# How is Open Short Path First Routing Protocol implemented?

## What are Graphs?

A Graph is a non-linear data structure consisting of nodes and edges. The nodes are sometimes also referred to as vertices and the edges are lines or arcs that connect any two nodes in the graph. More formally a Graph can be defined as,

*A Graph consists of a finite set of vertices(or nodes) and a set of edges that connect a pair of nodes.*

## Real-World Uses of Graph

**Graphs are used in diverse industries and fields:**

**GPS systems and Google Maps**use graphs to find the shortest path from one destination to another.**Social Networks**use graphs to represent connections between users.**The Google Search**algorithm uses graphs to determine the relevance of search results.**Operations Research**is a field that uses graphs to find the optimal path to reduce the cost of transportation and delivery of goods and services.**Even Chemistry**uses graphs

## Graph Data Structure

Mathematical graphs can be represented in the data structure. We can represent a graph using an array of vertices and a two-dimensional array of edges. Before we proceed further, let’s familiarize ourselves with some important terms −

**Vertex**− Each node of the graph is represented as a vertex. In the following example, the labeled circle represents vertices. Thus, A to G are vertices. We can represent them using an array as shown in the following image. Here A can be identified by index 0. B can be identified using index 1 and so on.**Edge**− Edge represents a path between two vertices or a line between two vertices. In the following example, the lines from A to B, B to C, and so on represent edges. We can use a two-dimensional array to represent an array as shown in the following image. Here AB can be represented as 1 at row 0, column 1, BC as 1 at row 1, column 2, and so on, keeping other combinations as 0.**Adjacency**− Two nodes or vertices are adjacent if they are connected to each other through an edge. In the following example, B is adjacent to A, C is adjacent to B, and so on.**Path**− Path represents a sequence of edges between the two vertices. In the following example, ABCD represents a path from A to D.

# Traversal in Graph

## Depth-first search

A depth-first search (DFS) is an algorithm for traversing a finite graph. DFS visits the child vertices before visiting the sibling vertices; that is, it traverses the depth of any particular path before exploring its breadth.

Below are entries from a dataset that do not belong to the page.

/-- The chain waits with a word of it, which keeps what it has begun; the rest of the chain has no effect. A trap has none at all, but for
cause 10 and the traps that come after their packet (R58, R193, R356); a fault of the firmware handler never has any (R199). -/
def settleChain (s0 t : State) (us : List (List (Nat × Word))) : State :=
  match t.issue.ended with
  | some (.waiting _) =>
    match us.find? fun u => u.any fun x => x.1 = t.issue.slot with
    | some u => runUnit s0 u
    | none => t
  | some (.trapped (.user _)) => t
  | some (.trapped (.brk _)) => t
  | some (.trapped (.illegal 10 n)) =>
    if s0.warp.level = .firmware then takeTrap (.illegal 10 n) { s0 with issue := { t.issue with ended := none } } else t
  | some (.trapped e) => takeTrap e { s0 with issue := { t.issue with ended := none } }
  | _ => t

/-- A word that writes a special register at once: it runs after the words of its chain that may read one (R46, R203). -/
def writesSpecial (w : Word) : Bool :=
  match decodeWord w with
  | .ok (.swr ..) => true
  | .ok (.swrD ..) => true
  | .ok (.pswr ..) => true
  | .ok (.pswrD ..) => true
  | _ => false

/-- An arrival has been made or waits: what its chain has done stands while it waits (R140). -/
def arrives (w : Word) : Bool :=
  match decodeWord w with
  | .ok (.await ..) => false
  | .ok (.cbawait ..) => false
  | _ => true

/-- The executing split has come so far with its chain. -/
def State.begin (s : State) (n : Nat) : State := s.setSplit { s.split with begun := n }

/-- The first words of a chain: those that only compute and access. -/
def runPlain (s0 : State) (us : List (List (Nat × Word))) : State :=
  let plain := us.filter fun u => !u.any fun x => isControl x.2 || isBarrier x.2
  let last (u : List (Nat × Word)) : Bool := u.any fun x => writesSpecial x.2
  if s0.split.begun = 0 then runUnits s0 ((plain.filter fun u => !last u) ++ plain.filter last) else s0

/-- The barrier word of a chain, on the state after the plain ones. -/
def runBarrier (s0 a : State) (ws : List (Nat × Word)) (barrier : List (List (Nat × Word))) : State :=
  let high := ws.filter fun x => barrier.any fun u => u.any fun y => y.1 < x.1
  if s0.split.begun < 2 then keepHigher a (runUnits a barrier) (high.map (·.2)) else a

/-- The control word of a chain, on the state after the others: it sees `sig` with the words before it folded (R138, R328). -/
def runControl (b : State) (ws : List (Nat × Word)) (control : List (List (Nat × Word))) : State :=
  let b := b.begin 0
  match control with
  | [(n, w)] :: _ =>
    let low := ws.filter fun x => x.1 < n
    let up := ws.filter fun x => n < x.1
    if majorOf w = 0x0D && fld w 16 6 = 1 then
      let c := runUnits (b.foldWords (low.map (·.2))) control
      if c.issue.ended.isSome then c else c.foldWords (up.map (·.2))
    else runUnits (b.foldWords (ws.map (·.2))) control
  | _ => b.foldWords (ws.map (·.2))

/-- The words of a chain on the state before it: the plain ones, then a barrier word, then the control word. A chain whose barrier word
has arrived and waits goes on there (R140); so does one whose control word waits for the chain's own words, or after its arrival (R46). -/
def runChain (s0 : State) (ws : List (Nat × Word)) : State :=
  let us := chainUnits ws
  let kind (f : Word → Bool) : List (List (Nat × Word)) := us.filter fun u => u.any fun x => f x.2
  let control := kind isControl
  let barrier := kind isBarrier
  let a := runPlain s0 us
  if a.issue.ended.isSome then settleChain s0 a us
  else
    let b := runBarrier s0 a ws barrier
    match b.issue.ended with
    | some (.waiting _) => if ws.any fun x => isBarrier x.2 && arrives x.2 then b.begin 1 else settleChain s0 b us
    | some _ => settleChain s0 b us
    | none =>
      let c := runControl b ws control
      match c.issue.ended with
      | some (.waiting w) =>
        let d := settleChain s0 c us
        let alone := match d.issue.ended with | some (.waiting _) => true | _ => false
        if s0.split.begun = 0 && alone then d else parkOn w { (b.begin 2) with issue := { b.issue with slot := c.issue.slot } }
      | some _ => settleChain s0 c us
      | none => c

/-! ## The issue of a chain -/

/-- The largest stall count (R47). -/
def maxStall (ws : List (Nat × Word)) : Nat := ws.foldl (fun a x => Nat.max a (headerOf x.2).stall.toNat) 0

/-- The port of a partition of a core is free from the next cycle on (R210). -/
def State.freePort (s : State) (core part : Nat) : State :=
  let c := s.getCore core
  s.setCore { c with ports := c.ports.setIfInBounds part none, portAt := c.portAt.setIfInBounds part (s.clock + 1) }

/-- A deferred `trap` or `brk` is taken at the end of its packet, by the split that has it then (R193). -/
def State.endPacket (s : State) : State :=
  let due (i : Nat) : Option Trap := let p := s.warp.splitAt i; if p.st = .live ∧ p.slot = 0 then p.ptrap else none
  match (List.range 4).findSome? fun i => (due i).map fun t => (i, t) with
  | some (i, t) => takeTrap t { s with issue := { s.issue with sp := i } }
  | none => s

/-- A copy's fault is no longer met by a read of its result once a chain has written that register again (R199). -/
def Warp.rewritten (w : Warp) (ws : List Word) : Warp :=
  let u := w.chainUse .none ws
  { w with copyFault := w.copyFault.map fun (f : CopyFault) => if f.reg.any fun r => u.writes.contains (.u r) then { f with reg := .none } else f }

/-- The split after a chain that completed: its next issue, its place, and the end of its packet and run (R47, R56, R57). A `trap` whose
split exits later in its packet is lost with it (assumption 110). -/
def State.afterChain (s : State) (ws : List (Nat × Word)) (last : Word) : State :=
  let done : Bool := match s.issue.ended with | some (.waiting _) => false | some (.trapped _) => false | _ => true
  let s : State := if done && !s.warp.copyFault.isEmpty then { s with warp := s.warp.rewritten (ws.map (·.2)) } else s
  match s.issue.ended with
  | some .gone => s.endPacket
  | some .taken =>
    let p := s.split
    (s.setSplit { p with nextIssue := s.clock + 1 + maxStall ws, wait := none, begun := 0, stamp := s.clock, spent := p.spent || ws.any fun x => notIdempotent x.2 }).endPacket
  | some _ => s
  | none =>
    let p := s.split
    let p := { p with nextIssue := s.clock + 1 + maxStall ws, wait := none, begun := 0, spent := p.spent || ws.any fun x => notIdempotent x.2 }
    if s.issue.next < 3 then s.setSplit { p with slot := s.issue.next }
    else
      let run : Nat := p.runLen + 1
      let stop := (headerOf last).cb || decide (run ≥ 8)
      let s := s.setSplit { p with slot := 0, pc := s.issue.pkt + 12, runLen := if stop then 0 else run, stamp := if stop then s.clock else p.stamp }
      let s := s.endPacket
      if stop && s.issue.ended.isNone then { s with issue := { s.issue with ended := some .taken } } else s

/-- The next chain of a split of the loaded warp; how it ended stands in `issue.ended` (`none`: its run goes on). -/
def issueChain (s : State) (sp : Nat) : State :=
  let w := s.warp.settle s.clock
  let p := w.splitAt sp
  let s := { s with warp := { w with lastSplit := sp }, issue := { Issue.none with pkt := p.pc, sp := sp, slot := p.slot } }
  match fetchPacket s s.warp.level p.pc with
  | .error (.trap t) => takeTrap t s
  | .error (.wait k) => parkOn k s
  | .ok k =>
    match (if p.slot = 0 && p.begun = 0 then k.cause s.warp.level else none) with
    | some (slot, c) => takeTrap (.illegal c slot) { s with issue := { s.issue with slot := slot } }
    | none =>
      let ws := k.chain p.slot
      let s := { s with issue := { s.issue with next := k.chainEnd p.slot, chain := ws } }
      let left := (p.leftOf ws).map (·.2)
      match s.chainHold s.ctx.checking s.warp sp false left with
      | .trap t => takeTrap t s
      | _ =>
        if s.feBlocked s.warp sp left || s.takeHeld s.warp sp left || s.stallHeld s.warp left then parkOn .retry s
        else if p.pendCall.isSome then
          (runUnits s ((chainUnits ws).filter fun u => u.any fun x => isControl x.2)).afterChain ws k.w2
        else
          let s := if p.slot = 0 && p.begun = 0 then s.setSplit { p with presig := p.sig, folded := [] } else s
          (runChain s ws).afterChain ws k.w2

/-- The split that holds a port issues its next chain; the port is free once its run has ended. While a `hbcast` waits for reports a run
in progress goes on to its boundary, engine commands included (R196, assumption 109). -/
def State.issueAt (s : State) (core part : Nat) (k : WKey) (sp : Nat) : State :=
  match s.getWarp k with
  | none => s.freePort core part
  | some w =>
    s.asAgent k (s.ctxOfWarp w) fun s =>
      let t := issueChain s sp
      if t.issue.ended.isSome then t.freePort core part else t

/-- The next queue entry of a restored warp is issued again; what its load raises is taken by a split that would run (R15, R291). -/
def State.reissueAt (s : State) (k : WKey) : State :=
  match s.getWarp k with
  | none => s
  | some w =>
    s.asAgent k (s.ctxOfWarp w) fun s =>
      let sp := ((List.range 4).find? fun i => (s.warp.splitAt i).st = .live).getD 0
      match s.warp.reissueNext s 4 with
      | .ok w => { s with warp := w }
      | .error (.trap t) => takeTrap t { s with issue := { Issue.none with pkt := (s.warp.splitAt sp).pc, sp := sp } }
      | .error (.wait _) => s

/-- A restored warp can issue a queue entry again. -/
def State.canReissue (s : State) (w : Warp) : Bool :=
  w.reissuing && s.mayRun w && !s.fu.recs.any fun r => match r.who with | some (.split k _) => k = w.key | _ => false

/-- The chain of a split that waits would complete now. -/
def State.wouldRun (s : State) (w : Warp) (sp : Nat) : Bool :=
  let t := issueChain (s.load w.key w.key.core w.key.slot (s.ctxOfWarp w)) sp
  match t.issue.ended with
  | some (.waiting _) => false
  | _ => true

/-! ## The sequencer (R59, R60) -/

/-- A matrix word by its opcode: the meaning of the instruction that `decodeMatrix` gives, or the illegal-instruction trap
of the sequencer. -/
def seqWord (w : Word) (s : State) : Host.Outcome State Fault Refusal :=
  let bad (c : Nat) : Host.Outcome State Fault Refusal := .next (seqTrap (.illegal c 0) s)
  let zero (ok : Prop) [Decidable ok] (k : Host.Outcome State Fault Refusal) : Host.Outcome State Fault Refusal := if ok then k else bad 4
  match (fld w 26 6).toNat with
  | 0 => zero (fld w 0 26 = 0#26) (execMnop s)
  | 1 => execMmac (fld w 16 10) (fld w 8 8) (fld w 0 8) s
  | 2 => execMmact (fld w 16 10) (fld w 8 8) (fld w 0 8) s
  | 3 => zero (fld w 0 15 = 0#15) (execMzero (fld w 16 10) (fld w 15 1) s)
  | 4 => zero (fld w 17 9 = 0#9 ∧ (fld w 16 1 = 1#1 ∨ fld w 0 8 = 0#8)) (execMrel (fld w 16 1) (fld w 8 8) (fld w 0 8) s)
  | 5 => zero (fld w 4 22 = 0#22) (execMbara (fld w 0 4) s)
  | 6 => zero (fld w 4 22 = 0#22) (execMbarw (fld w 0 4) s)
  | 7 => if fld w 22 1 = 1#1 then zero (fld w 23 3 = 0#3 ∧ fld w 1 21 = 0#21) (execMsetMode (fld w 0 1) s)
    else zero (fld w 16 6 = 0#6) (execMset (fld w 23 3) (fld w 0 16) s)
  | 8 => zero (fld w 0 23 = 0#23) (execMdec (fld w 23 3) s)
  | 9 => execMbnz (fld w 23 3) (fld w 0 23) s
  | 10 => match (fld w 23 3).toNat with
    | 0 => execMbstAb (fld w 0 23) s
    | 1 => execMbstNab (fld w 0 23) s
    | _ => bad 1
  | 11 => zero (fld w 23 3 = 0#3) (execMjmp (fld w 0 23) s)
  | 12 => zero (fld w 0 26 = 0#26) (execMend s)
  | _ => bad 1

/-- The sequencer of the loaded block takes its next word. A page that is not present is served by the driver, and the
word is fetched again. -/
def seqIssue (s : State) : State :=
  match fetchWord s .user s.blk.seq.pc with
  | .error (.trap (.miss va a acc)) =>
    (s.raiseFault s.ctx.id s.core.id 0xFF a 0 acc va (some (.seq ⟨s.blk.core, s.blk.slot, 0⟩))).endIssue (.waiting .retry)
  | .error (.trap t) => seqTrap t s
  | .error (.wait k) => s.endIssue (.waiting k)
  | .ok w => match seqWord w s with
    | .next t => t
    | _ => s

def State.seqAt (s : State) (b : Block) : State := s.asAgent ⟨b.core, b.slot, 0⟩ b.ctx seqIssue

/-- The sequencer of a block can take its next word now. -/
def State.seqReady (s : State) (b : Block) : Bool :=
  let k : WKey := ⟨b.core, b.slot, 0⟩
  b.life = .resident && b.seq.present && !b.seq.ended && !b.seq.stopped && !b.draining && (b.seq.flights.all fun f => decide (s.clock < f.due)) && decide (b.seq.nextAt ≤ s.clock) &&
    !s.dieDown b.core && (s.getCtx b.ctx).any (fun c => !c.halted) && !(s.fu.recs.any fun r => r.who = some (.seq k)) &&
    match (seqIssue (s.load k b.core b.slot b.ctx)).issue.ended with
    | some (.waiting _) => (fetchWord (s.load k b.core b.slot b.ctx) .user b.seq.pc).toOption.isNone
    | _ => true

A stack (often the program’s call stack via recursion) is generally used when implementing the algorithm.

DFS is the basis for many graph-related algorithms, including topological sorts and planarity testing.

**procedure** DFS(*G*, *v*) **is**

label *v* as explored

**for all** edges *e* in *G*.incidentEdges(*v*) **do**

**if** edge *e* is unexplored **then**

*w* ← *G*.adjacentVertex(*v*, *e*)

**if** vertex *w* is unexplored **then**

label *e* as a discovered edge

recursively call DFS(*G*, *w*)

**else**

label *e* as a back edge

# Breadth-first search

A breadth-first search (BFS) is another technique for traversing a finite graph. BFS visits the sibling vertices before visiting the child vertices, and a queue is used in the search process. This algorithm is often used to find the shortest path from one vertex to another.

**procedure** BFS(*G*, *v*) **is**

create a queue *Q*

enqueue *v* onto *Q*

mark *v*

**while** *Q* is not empty **do**

*w* ← *Q*.dequeue()

**if** *w* is what we are looking for **then**

return *w*

**for all** edges *e* in *G*.adjacentEdges(*w*) **do**

*x* ← *G*.adjacentVertex(*w*, *e*)

**if** *x* is not marked **then**

mark *x*

enqueue *x* onto *Q*

**return** null

# Shortest Path Problems

The Single-Source Shortest Path (SSSP) problem consists of finding the shortest paths between a given vertex *v* and all other vertices in the graph. Algorithms such as Breadth-First-Search (BFS) for unweighted graphs or Dijkstra solve this problem. The All-Pairs Shortest Path (APSP) problem consists of finding the shortest path between all pairs of vertices in the graph. To solve this second problem, one can use the Floyd-Warshall algorithm or apply the Dijkstra algorithm to each vertex in the graph.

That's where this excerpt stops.